Чудачка, или Репортаж с того света

      - Друг, заводи, нет больше сил ждать. - Наконец появляется последний из списка счастливцев, которых сегодня выписали после ковида – больница вызвалась развести всех желающих по домам за свой счет. Я забилась в угол на заднем сиденье – чтобы все видеть, а заодно и спрятаться от сквозняка. За окном несусветная жара – июль, разгар лета, но легкий ветерок из окошек мне кажется ледяным потоком, который сдует меня, тщедушную, без труда.
      
     Старенький микроавтобус ловко шныряет в потоке машин. Нас трясет и подбрасывает – крепко вцепилась в поручни, чтобы на очередном повороте не свалиться в проход. Первым выходит толстяк, которого я заприметила еще в больнице. Человек-гора – это про него. Необъятных размеров, от сидел в мужской палате на кровати без майки; пред ним медсестра со шприцем наперевес – прицеливается, куда бы половчее уколоть. - Здесь! Здесь! Тормози! – кричит толстяк. С трудом протискивается сквозь узкие двери, тяжело спрыгивает на землю. Я не вижу его лица, зато вижу спину – уставшую, поникшую. Он словно путешественник из другого времени – с удивлением озирается вокруг. Мимо с воплями проносится стайка мальчишек. Вокруг жизнь – цокает каблуками, хохочет, брызжет водой из поливалок. Еще мгновение – и мужчина приходит в себя. Шагает все быстрее. Идет не оглядываясь.
    
     Затем очередь женщины средних лет. Она одета аккуратно и даже нарядно. Легко выпархивает из автобуса. Я в восхищении – нашу женщину не задушишь, не убьешь. Шагает решительно. Кажется, в голове у нее уже созрели планы, как разгрести хозяйственные завалы, образовавшиеся за время болезни.
    
     Мы кружим где-то в районе Сходни. Вскоре в автобусе остаются двое – я и старик лет восьмидесяти, высокий и худой, как высохший корешок. Водитель решает сначала завести меня – так удобнее. Но план внезапно меняется. Очень жарко, и старик вдруг начинает задыхаться.
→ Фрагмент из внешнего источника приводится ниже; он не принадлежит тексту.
-- ==== Sys2Proof/Laws/KeepsTwc.lean ====
section
/-!
SUPPORT. What the operations of Machine/Twc.lean keep.
-/
namespace Sys2Proof.Machine

theorem State.setTwc_keeps {s0 s : State} {k : Fin 2} {x : TwcU} (h : Keeps s0 s) :
    Keeps s0 (State.setTwc s k x) :=
  .upd h rfl

theorem busClear_keeps {s0 s : State} {k : Nat} {ok : Bool} (h : Keeps s0 s) :
    Keeps s0 (busClear s k ok) :=
  .ite (State.unmark_keeps (State.bump_keeps h)) (State.mark_keeps (State.mark_keeps h))

theorem twcRun_keeps {s0 s : State} {k : Fin 2} {speed : Nat} {x : Option Xact} {bus : TwcBus} (h : Keeps s0 s) :
    Keeps s0 (twcRun s k speed x bus).2 := by
  unfold twcRun
  extract_lets v1 v2 v3 v4
  have h2 : Keeps s0 v2 := State.setTwc_keeps h
  try clear_value v2
  have h4 : Keeps s0 v4 := .ite (busClear_keeps h2) h2
  try clear_value v4
  split
  · exact h
  · extract_lets v5 v6 v7
    have h6 : Keeps s0 v6 := State.put_keeps h4
    try clear_value v6
    have h7 : Keeps s0 v7 := .ite (State.mark_keeps h6) h6
    try clear_value v7
    refine Keeps.iteVia (π := Prod.snd) ?_ ?_
    · exact State.mark_keeps h2
    · refine Keeps.iteVia (π := Prod.snd) ?_ ?_
      · exact h4
      · exact State.emit_keeps h7

theorem trigTwc_keeps {s0 s : State} {k : Fin 2} {v : Word} (h : Keeps s0 s) :
    Keeps s0 (trigTwc s k v) := by
  unfold trigTwc
  extract_lets v1 v2
  exact .ite (State.mark_keeps (State.setTwc_keeps h)) h

theorem hostEnd_keeps {s0 s : State} {k : Nat} {r : XEnd} (h : Keeps s0 s) :
    Keeps s0 (hostEnd s k r) := by
  unfold hostEnd
  extract_lets v1 v2 v4
  have h2 : Keeps s0 v2 := by
    unfold v2
    refine Keeps.foldlT h (fun s i h => ?_)
    extract_lets v3
    exact State.setReg_keeps h
  have h4 : Keeps s0 v4 := State.put_keeps (State.put_keeps h2)
  exact State.unmark_keeps (State.mark_keeps h4)

theorem twcKind_keeps {s0 s : State} {k : Fin 2} {kind : Nat} {bus : TwcBus} (h : Keeps s0 s) :
    Keeps s0 (twcKind k kind bus s) := by
  unfold twcKind
  refine Keeps.ite ?_ ?_
  · split
    · rename_i _ s1 q1
      have h1 : Keeps s0 s1 := .ofPair q1 (twcRun_keeps h)
      exact hostEnd_keeps h1
  · exact h

theorem execTwcSendByte_keeps {s0 s : State} {k : Fin 2} {bus : TwcBus} (h : Keeps s0 s) {t : State}
    (e : execTwcSendByte k bus s = .next t) : Keeps s0 t :=
  Cmd.run_keeps h (fun _ h => twcKind_keeps h) e

theorem execTwcReceiveByte_keeps {s0 s : State} {k : Fin 2} {bus : TwcBus} (h : Keeps s0 s) {t : State}
    (e : execTwcReceiveByte k bus s = .next t) : Keeps s0 t :=
  Cmd.run_keeps h (fun _ h => twcKind_keeps h) e

theorem execTwcWriteByte_keeps {s0 s : State} {k : Fin 2} {bus : TwcBus} (h : Keeps s0 s) {t : State}
    (e : execTwcWriteByte k bus s = .next t) : Keeps s0 t :=
  Cmd.run_keeps h (fun _ h => twcKind_keeps h) e

theorem execTwcReadByte_keeps {s0 s : State} {k : Fin 2} {bus : TwcBus} (h : Keeps s0 s) {t : State}
    (e : execTwcReadByte k bus s = .next t) : Keeps s0 t :=
  Cmd.run_keeps h (fun _ h => twcKind_keeps h) e

theorem execTwcWriteWord_keeps {s0 s : State} {k : Fin 2} {bus : TwcBus} (h : Keeps s0 s) {t : State}
    (e : execTwcWriteWord k bus s = .next t) : Keeps s0 t :=
  Cmd.run_keeps h (fun _ h => twcKind_keeps h) e

theorem execTwcReadWord_keeps {s0 s : State} {k : Fin 2} {bus : TwcBus} (h : Keeps s0 s) {t : State}
    (e : execTwcReadWord k bus s = .next t) : Keeps s0 t :=
  Cmd.run_keeps h (fun _ h => twcKind_keeps h) e

theorem execTwcProcessCall_keeps {s0 s : State} {k : Fin 2} {bus : TwcBus} (h : Keeps s0 s) {t : State}
    (e : execTwcProcessCall k bus s = .next t) : Keeps s0 t :=
  Cmd.run_keeps h (fun _ h => twcKind_keeps h) e

theorem execTwcBlockWrite_keeps {s0 s : State} {k : Fin 2} {bus : TwcBus} (h : Keeps s0 s) {t : State}
    (e : execTwcBlockWrite k bus s = .next t) : Keeps s0 t :=
  Cmd.run_keeps h (fun _ h => twcKind_keeps h) e

theorem execTwcBlockRead_keeps {s0 s : State} {k : Fin 2} {bus : TwcBus} (h : Keeps s0 s) {t : State}
    (e : execTwcBlockRead k bus s = .next t) : Keeps s0 t :=
  Cmd.run_keeps h (fun _ h => twcKind_keeps h) e

theorem execTwcI2cWrite_keeps {s0 s : State} {k : Fin 2} {bus : TwcBus} (h : Keeps s0 s) {t : State}
    (e : execTwcI2cWrite k bus s = .next t) : Keeps s0 t :=
  Cmd.run_keeps h (fun _ h => twcKind_keeps h) e

theorem execTwcI2cWriteRead_keeps {s0 s : State} {k : Fin 2} {bus : TwcBus} (h : Keeps s0 s) {t : State}
    (e : execTwcI2cWriteRead k bus s = .next t) : Keeps s0 t :=
  Cmd.run_keeps h (fun _ h => twcKind_keeps h) e

theorem execTwcI2cRead_keeps {s0 s : State} {k : Fin 2} {bus : TwcBus} (h : Keeps s0 s) {t : State}
    (e : execTwcI2cRead k bus s = .next t) : Keeps s0 t :=
  Cmd.run_keeps h (fun _ h => twcKind_keeps h) e

theorem execTwcRefusedKind_keeps {s0 s : State} {k : Fin 2} (h : Keeps s0 s) {t : State}
    (e : execTwcRefusedKind k s = .next t) : Keeps s0 t :=
  Cmd.run_keeps h (fun _ h => .ite (hostEnd_keeps h) h) e

theorem seqResult_keeps {s0 s : State} {k : Nat} {e : Nat} {v : Option Nat} {status : Nat} (h : Keeps s0 s) :
    Keeps s0 (seqResult s k e v status) := by
  unfold seqResult
  extract_lets v1 v2 v3 v4 v5
  have h4 : Keeps s0 v4 := by
    unfold v4
    split
    · exact State.put_keeps h
    · exact h
  have h5 : Keeps s0 v5 := State.bump_keeps (State.put_keeps (State.put_keeps h4))
  exact .ite (State.put_keeps h5) h5

theorem seqEnd_keeps {s0 s : State} {k : Fin 2} {r : XEnd} (h : Keeps s0 s) :
    Keeps s0 (seqEnd s k r) := by
  unfold seqEnd
  extract_lets v1
  split
  · exact h
  · exact seqResult_keeps (State.setTwc_keeps h)

theorem execSeqEntryRun_keeps {s0 s : State} {k : Fin 2} {bus : TwcBus} (h : Keeps s0 s) {t : State}
    (e : execSeqEntryRun k bus s = .next t) : Keeps s0 t := by
  refine Cmd.run_keeps h (fun s h => ?_) e
  split
  · exact h
  · refine Keeps.ite ?_ ?_
    · exact h
    · split
      · rename_i _ s1 q1
        have h1 : Keeps s0 s1 := .ofPair q1 (twcRun_keeps h)
        exact seqEnd_keeps h1

theorem seqBoundary_keeps {s0 s : State} (h : Keeps s0 s) :
    Keeps s0 (seqBoundary s) := by
  unfold seqBoundary
  refine Keeps.foldlT h (fun s i h => ?_)
  refine Keeps.ite ?_ ?_
  · exact h
  · refine Keeps.foldlT h (fun s i h => ?_)
    extract_lets v1 v2
    exact .ite (.ite (State.bump_keeps (seqResult_keeps h)) (State.setTwc_keeps h)) h

theorem twcCut_keeps {s0 s : State} {k : Fin 2} {status : Nat} (h : Keeps s0 s) :
    Keeps s0 (twcCut s k status) :=
  .ite (hostEnd_keeps h) (seqEnd_keeps h)

theorem execStretchTimeout_keeps {s0 s : State} {k : Fin 2} (h : Keeps s0 s) {t : State}
    (e : execStretchTimeout k s = .next t) : Keeps s0 t := by
  refine Cmd.run_keeps h (fun s h => ?_) e
  extract_lets v1 v2
  have h1 : Keeps s0 v1 := State.mark_keeps (State.mark_keeps (twcCut_keeps h))
  exact .ite h (State.setTwc_keeps h1)

theorem execSclStuck_keeps {s0 s : State} {k : Fin 2} (h : Keeps s0 s) {t : State}
    (e : execSclStuck k s = .next t) : Keeps s0 t := by
  refine Cmd.run_keeps h (fun s h => ?_) e
  extract_lets v1
  exact .ite h (State.mark_keeps (State.setTwc_keeps h))

theorem execBusError_keeps {s0 s : State} {k : Fin 2} (h : Keeps s0 s) {t : State}
    (e : execBusError k s = .next t) : Keeps s0 t :=
  Cmd.run_keeps h (fun _ h => .ite h (State.mark_keeps (State.mark_keeps (twcCut_keeps h)))) e

theorem execSdaStuckDetect_keeps {s0 s : State} {k : Fin 2} {clear : Bool} (h : Keeps s0 s) {t : State}
    (e : execSdaStuckDetect k clear s = .next t) : Keeps s0 t :=
  Cmd.run_keeps h (fun _ h => .ite (busClear_keeps h) h) e

theorem resetClear_keeps {s0 s : State} {k : Nat} {clear : Option Bool} (h : Keeps s0 s) :
    Keeps s0 (resetClear s k clear) := by
  unfold resetClear
  split
  · exact busClear_keeps h
  · split
    · rename_i _ s1 q1
      have h1 : Keeps s0 s1 := .ofPair q1 (State.freeNat_keeps h)
      exact busClear_keeps h1

theorem twcCfgWritten_keeps {s0 s : State} {k : Fin 2} {v : Word} {clear : Option Bool} (h : Keeps s0 s) :
    Keeps s0 (twcCfgWritten s k v clear) := by
  unfold twcCfgWritten
  extract_lets v1 v2 v3 v4
  have h1 : Keeps s0 v1 := .ite (twcCut_keeps h) h
  have h3 : Keeps s0 v3 := .ite (resetClear_keeps (State.setTwc_keeps h1)) h
  exact .ite h3 (State.setTwc_keeps h3)

theorem twcStop_keeps {s0 s : State} (h : Keeps s0 s) :
    Keeps s0 (twcStop s) := by
  unfold twcStop
  refine Keeps.foldlT h (fun s i h => ?_)
  extract_lets v1
  exact State.setTwc_keeps h

end Sys2Proof.Machine
end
Судорожно сдирает с себя футболку и заходится в сухом кашле. - Отец, ты как? Доедешь? - Тот только машет рукой – дескать, гони. Держу наготове телефон – чтобы вызвать скорую. Мужчина время от времени, тяжело дыша, широко раскрывает рот. Видны два ряда стальных зубов, они кажутся неуместными на исхудавшем лице. Наконец-то! Приехали. У подъезда ремонтные работы. - Отец, вот твой дом. Бери левее, чтобы в яму не упасть. Ближе подъехать не могу. - Старик спускается со ступенек, но поручень из рук не выпускает. Ему кажется, что его привезли не туда. Потом, словно кивнув самому себе, делает шаги к дому. Его никто не встречает. 
    
     - Ну, теперь мы с ветерком! - А сколько до Красногорска? - За час домчимся. - Водитель пытается меня подбодрить и рассмешить. Долгопрудный – читаю на придорожном указателе. В очередной пробке стоим минут двадцать. Вдоль рядов машин расхаживает парень с железным ящиком на груди. Мороженое хочешь? - спрашивает водитель. - Нет. Домой. Скорее. – Он видит, как мне плохо, и я благодарна ему – за чуткость. В окно летит строительная пыль. Кругом что-то роют, перевозят, асфальтируют. Чудовищная духота. Кажется, мы не доедем никогда. Не вздумай! Глупо испустить дух на пороге собственного дома! 
    
     Вся сжалась в комок. Ну же! Еще чуть-чуть! Несколько ватных, словно в невесомости, шагов – и я в просторном холле своего подъезда. Здесь прохладно и гулко. Могу отдышаться. Привычно нашариваю связку ключей.  Открываю квартиру. Кругом чистота и порядок. Холодильник набит магазинной едой и кастрюльками с домашними вкусностями. На столе батарея бутылок с минералкой, шиповником, соком - моим любимым, гранатовым. Теплая волна благодарности сжимает горло – обо мне волновались, за меня молились, меня ждали. Внучки по телефону, всхлипывая: «Ритулечка, не умирай, пожалуйста!» Любовь близких – как же она необходима - всегда, в отчаянную минуту особенно. Я вцепилась во все протянутые мне руки, и вот я дома, живая.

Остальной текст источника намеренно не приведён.